Segment Open

/-- Result of the selected rules. -/
inductive SieveResult | pass | block | invalid
deriving DecidableEq, Repr

/-- Rules a mask selects: number, action and whether each matches. -/
def sieveRules (mask : Nat) (lf : Bool) (d : Bytes) (b : Bank) : List (Nat × Nat × Bool) :=
  (b.sieves.filter (fun e => Nat.testBit mask e.1)).map (fun e =>
    let r := e.2.drop 16
    (e.1, u8 r 6, sieveMatch lf r d))

/-- Combination of R138. -/
def combine (any : Bool) (l : List (Nat × Nat × Bool)) : SieveResult :=
  let req := l.filter (fun e => e.2.1 == 0)
  if l.any (fun e => e.2.1 == 3 && e.2.2) then .invalid
  else if l.any (fun e => e.2.1 == 1 && e.2.2) then .block
  else if (if any then !req.isEmpty && req.all (fun e => !e.2.2) else req.any (fun e => !e.2.2)) then .block
  else .pass

/-- The Sieve stage: result, with flag rules counted and event 29 raised once. -/
def sieveStage (e : Img) (lf : Bool) (d : Bytes) (s : State) : SieveResult × State :=
  let l := sieveRules (reSieves e) lf d s.bank
  let hits := (l.filter (fun x => x.2.1 == 2 && x.2.2)).map (·.1)
  let s := { s with harrow.sieveFlags := hits.foldl (fun t n => tadd n 1 t) s.harrow.sieveFlags }
  (combine (reAny e) l, match hits with
    | [] => s
    | n :: _ => raise 29 n s)

/-! ### Teams (R140 to R144) -/

/-- Class of a member's grain for its Team. -/
inductive TeamClass | failing | invalid | good | neutral
deriving DecidableEq, Repr

def teamClass (g : Grain) (r : SieveResult) : TeamClass :=
  if g.void || g.csBad || g.tagBad then .failing
  else match r with
    | .invalid => .invalid
    | .pass => .good
    | .block => .neutral

def teamOf (t : Nat) (s : State) : TeamRt := tgetD t {} s.harrow.teams
def setTeam (t : Nat) (v : TeamRt) (s : State) : State := { s with harrow.teams := tset t v s.harrow.teams }

/-- The highest-ranked Healthy member. -/
def bestHealthy (l : List TeamMember) : Option TeamMember := (byRank l).find? (fun m => m.health == .healthy)

/-- The active member changes, or is lost: event 25. -/
def changeActive (t : Nat) (st : TeamState) (k : Option Nat) (s : State) : State :=
  let v := teamOf t s
  raise 25 t (setTeam t { v with state := st, active := k, failovers := v.failovers + 1, last := stampOf (nowNs s) } s)

/-- The active member left Healthy: the highest-ranked Healthy member, or none. -/
def failOver (t : Nat) (s : State) : State :=
  match bestHealthy (teamOf t s).members with
  | some m => changeActive t .serving (some m.row) s
  | none => changeActive t .seeking none s

/-- Every member Quiet in Seeking or Serving: Silent, event 26. -/
def silentCheck (t : Nat) (s : State) : State :=
  let v := teamOf t s
  if (v.state == .seeking || v.state == .serving) && !v.members.isEmpty && v.members.all (fun m => m.health == .quiet) then
    raise 26 t (setTeam t { v with state := .silent } s)
  else s

/-- Members after a change: those that stay keep health and runs and take their new rank (R144). -/
def changedMembers (i : Img) (old : List TeamMember) : List TeamMember :=
  (teamMembers i).map (fun m => match old.find? (fun x => x.row == m.1) with
    | some x => { x with rank := m.2.1 }
    | none => newMember m)

/-- A pending change of a Team takes effect (R144). -/
def applyChange (t : Nat) (s : State) : State :=
  let v := teamOf t s
  match v.pending with
  | none => s
  | some i =>
    let s := setTeam t { v with img := i, pending := none, members := changedMembers i v.members } s
    let lost := match v.active with
      | some k => !((teamMembers i).any (fun m => m.1 == k))
      | none => false
    silentCheck t (if lost then failOver t s else s)

/-- One more on a run count, which is shown in a byte (R397). -/
def runUp (n : Nat) : Nat := min (n + 1) 255

/-- A member takes in one grain: time of last grain, runs, health (R140, R141). -/
def memberTakes (i : Img) (c : TeamClass) (stamp now : Nat) (m : TeamMember) : TeamMember :=
  let m := { m with stamp }
  match c with
  | .neutral => m
  | .failing =>
    let m := { m with failing := runUp m.failing, invalid := 0, good := 0 }
    if u8 i 3 ≤ m.failing then { m with health := .faulty } else m
  | .invalid =>
    let m := { m with invalid := runUp m.invalid, failing := 0, good := 0 }
    if u8 i 4 ≤ m.invalid then { m with health := .notValid } else m
  | .good =>
    let m := { m with good := runUp m.good, failing := 0, invalid := 0 }
    if m.health = .healthy then m
    else if m.health = .unheard ∨ u8 i 5 ≤ m.good then { m with health := .healthy, healthySince := now }
    else m

/-- State change on a grain of member `m`, health already updated (R142): whether it passes, and the state. DESIGN CHOICE (log 102):
the revert hold runs on the working clock, the manual names none. -/
def teamStep (t : Nat) (c : TeamClass) (m : TeamMember) (s : State) : Bool × State :=
  let v := teamOf t s
  let ready := c == .good && m.health == .healthy
  let k := v.members.find? (fun x => some x.row == v.active)
  match v.state with
  | .vacant => if ready then (true, setTeam t { v with state := .serving, active := some m.row } s) else (false, s)
  | .serving =>
    if v.active = some m.row then
      if m.health = .healthy then (c == .good, s) else (false, failOver t s)
    else
      let above := match k with
        | some x => decide (m.rank < x.rank)
        | none => true
      if ready && flag v.img 2 0 && above && decide (m.healthySince + u32 v.img 8 * 1000000 ≤ nowNs s) then
        (true, changeActive t .serving (some m.row) s)
      else (false, s)
  | .seeking | .silent => if ready then (true, changeActive t .serving (some m.row) s) else (false, s)

/-- What a Team makes of a grain: from a row that is no member, passed, or discarded. -/
inductive TeamVerdict | notMember | pass | discard
deriving DecidableEq, Repr

/-- The Team stage for one grain. -/
def teamGrain (t : Nat) (g : Grain) (r : SieveResult) (s : State) : TeamVerdict × State :=
  let s := applyChange t s
  let v := teamOf t s
  match v.members.find? (fun m => m.row == g.row) with
  | none => (.notMember, countRow g.row 30 1 (setTeam t { v with nonMember := v.nonMember + 1 } s))
  | some m =>
    let c := teamClass g r
    let m' := memberTakes v.img c g.stamp (nowNs s) m
    let s := setTeam t { v with members := v.members.map (fun x => if x.row = m.row then m' else x) } s
    let o := teamStep t c m' s
    (if o.1 then .pass else .discard, silentCheck t o.2)

/-- TEAM_QUIET_EXPIRY: a member's quiet limit expires (R141, R142, R144). -/
def execTeamQuietExpiry (team row : Nat) (s : State) : Result :=
  let s := applyChange team s
  let v := teamOf team s
  match v.members.find? (fun m => m.row == row) with
  | none => .next s
  | some m =>
    if m.health = .quiet then .next s
    else
      let s := setTeam team { v with members := v.members.map (fun x =>
        if x.row = row then { x with health := .quiet, good := 0 } else x) } s
      .next (silentCheck team (if v.state = .serving ∧ v.active = some row then failOver team s else s))

/-! ### Thinning (R145) -/

/-- Whether a sentence passes, and the route's state after it. -/
def thin (e : Img) (stamp : Nat) (v : RouteRt) : Bool × RouteRt :=
  match reThinMode e with
  | 1 => (v.count == 0, { v with count := (v.count + 1) % reThinN e })
  | 2 =>
    let ok := match v.last with
      | none => true
      | some l => decide (l + reThinN e * 1000 ≤ stamp)
    (ok, if ok then { v with last := some stamp } else v)
  | _ => (true, v)

/-! ### Release time (R183 to R185) -/

/-- Schedule guard in ns, default 2 ms. -/
def scheduleGuard (b : Bank) : Nat :=
  match b.pool with
  | some i => u32 i 4 * 1000
  | none => 2000000

/-- Earliest base + k × period at or after an instant; a single entry gives its base. -/
def scheduledAt (base period t : Nat) : Nat :=
  if period = 0 ∨ t ≤ base then base else base + (t - base + period - 1) / period * period

def releaseOf (e : Img) (stamp : Nat) (s : State) : Nat :=
  if reSchedule e then
    let i := tgetD (reRelease e % 64) [] s.alm.schedule
    stampOf (scheduledAt (u64 i 8) (u64 i 16) (stamp + scheduleGuard s.bank))
  else stampOf (stamp + reRelease e)

/-- The release field of a grain: the low 48 bits of the release time (R114). -/
def releaseField (t : Nat) : Nat := t % 281474976710656

/-- The instant whose low 48 bits are the field and that lies nearest to now, within ±2⁴⁷ ns (R116); of an instant before the clock's
zero nothing is left but that it has passed. DESIGN CHOICE (log 132): of two instants equally near, the later. -/
def fullRelease (f now : Nat) : Nat :=
  let base := now / 281474976710656 * 281474976710656
  if f + 140737488355328 ≤ now % 281474976710656 then base + 281474976710656 + f
  else if now % 281474976710656 + 140737488355328 < f then base + f - 281474976710656
  else base + f

/-- 24 hours in ns. -/
def farLimit : Nat := 86400000000000

/-! ### Lanes (R20, R574, R575) -/

/-- A spare lane not yet used. -/
def spareFree (s : State) : Bool := !s.harrow.lanes.contains 4 && !s.harrow.isolated.contains 4

/-- A lane fails: no more grains go to it; the Steward switches the spare in, or event 63 when there is none. -/
def laneFails (n : Nat) (s : State) : State :=
  if s.harrow.lanes.contains n then
    let free := spareFree s && n != 4
    let s := { s with harrow.lanes := s.harrow.lanes.filter (· != n)
                      harrow.isolated := insertNat n s.harrow.isolated }
    if free then { s with harrow.laneWait := insertNat n s.harrow.laneWait } else raiseD 63 2 noObject s
  else s

/-- Discard the grain at the front of a Plough's crossing. -/
def dropCrossing (k : Nat) (s : State) : State :=
  let v := tgetD k {} s.ploughs
  match v.crossing with
  | [] => s
  | g :: rest => dropGrain g { s with ploughs := tset k { v with crossing := rest } s.ploughs }

def countLane (s : State) : State := { s with harrow.laneDiscards := s.harrow.laneDiscards + 1 }

/-- The decided grain of a class that waits in a faulty lane for the full crossing of the class goes: beyond the 64 in the crossing each
lane in service holds at most one, and which of them the faulty lane holds is left free. -/
def dropWaiting (s : State) (cls : Nat) : State :=
  let l := tgetD cls [] s.harrow.handoff
  let w := l.length - 64
  if w = 0 then s
  else
    let i := pick s % max w s.harrow.lanes.length
    match if i < w then l[64 + i]? else none with
    | some h => dropGrain h.grain (countLane { picked s with harrow.handoff := tset cls (l.eraseIdx (64 + i)) s.harrow.handoff })
    | none => picked s

/-- A faulty lane's grains are discarded and counted (R20): of each class the one that waits in it, and the grain it was deciding, left
free from the fronts of the crossings; `spare` adds the choice that there was none (log 103). -/
def dropInLane (spare : Bool) (s : State) : State :=
  let t := [0, 1, 2, 3].foldl dropWaiting s
  let l := tkeys (t.ploughs.filter (fun e => !e.2.crossing.isEmpty))
  match l[pick t % (l.length + b2n (spare || t.harrow.laneDiscards != s.harrow.laneDiscards))]? with
  | some k => dropCrossing k (countLane (picked t))
  | none => picked t

/-- A lane gave a wrong lookup result: event 37, cause Beacon compare. -/
def compareFault (n : Nat) (s : State) : State :=
  laneFails n (dropInLane true (raiseD 37 2 n { s with harrow.codeFaults := s.harrow.codeFaults + 1 }))

/-! ### Lookup and Beacon compare (R149, R150) -/

/-- Reference for no route (R148). -/
def noRoute : Nat := 0x3FFF

/-- Exact, then wildcard lookup of a sentence. -/
def lookup (g : Grain) (b : Bank) : Option (Nat × Img) :=
  match exactFind b g.row false g.key with
  | some e => some e
  | none => wildFind b g.row g.key

/-- A lookup result as a route reference. -/
def refOfRoute : Option (Nat × Img) → Nat
  | some e => e.1
  | none => noRoute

Segment Closed

> [Try it] Could you reproduce, exactly, every line above from the line with "lane in service" to the line with "laneFails n (dropInLane", and no other line? Both ends count.

> [Answer section]
lane in service holds at most one, and which of them the faulty lane holds is left free. -/
def dropWaiting (s : State) (cls : Nat) : State :=
  let l := tgetD cls [] s.harrow.handoff
  let w := l.length - 64
  if w = 0 then s
  else
    let i := pick s % max w s.harrow.lanes.length
    match if i < w then l[64 + i]? else none with
    | some h => dropGrain h.grain (countLane { picked s with harrow.handoff := tset cls (l.eraseIdx (64 + i)) s.harrow.handoff })
    | none => picked s

/-- A faulty lane's grains are discarded and counted (R20): of each class the one that waits in it, and the grain it was deciding, left
free from the fronts of the crossings; `spare` adds the choice that there was none (log 103). -/
def dropInLane (spare : Bool) (s : State) : State :=
  let t := [0, 1, 2, 3].foldl dropWaiting s
  let l := tkeys (t.ploughs.filter (fun e => !e.2.crossing.isEmpty))
  match l[pick t % (l.length + b2n (spare || t.harrow.laneDiscards != s.harrow.laneDiscards))]? with
  | some k => dropCrossing k (countLane (picked t))
  | none => picked t

/-- A lane gave a wrong lookup result: event 37, cause Beacon compare. -/
def compareFault (n : Nat) (s : State) : State :=
  laneFails n (dropInLane true (raiseD 37 2 n { s with harrow.codeFaults := s.harrow.codeFaults + 1 }))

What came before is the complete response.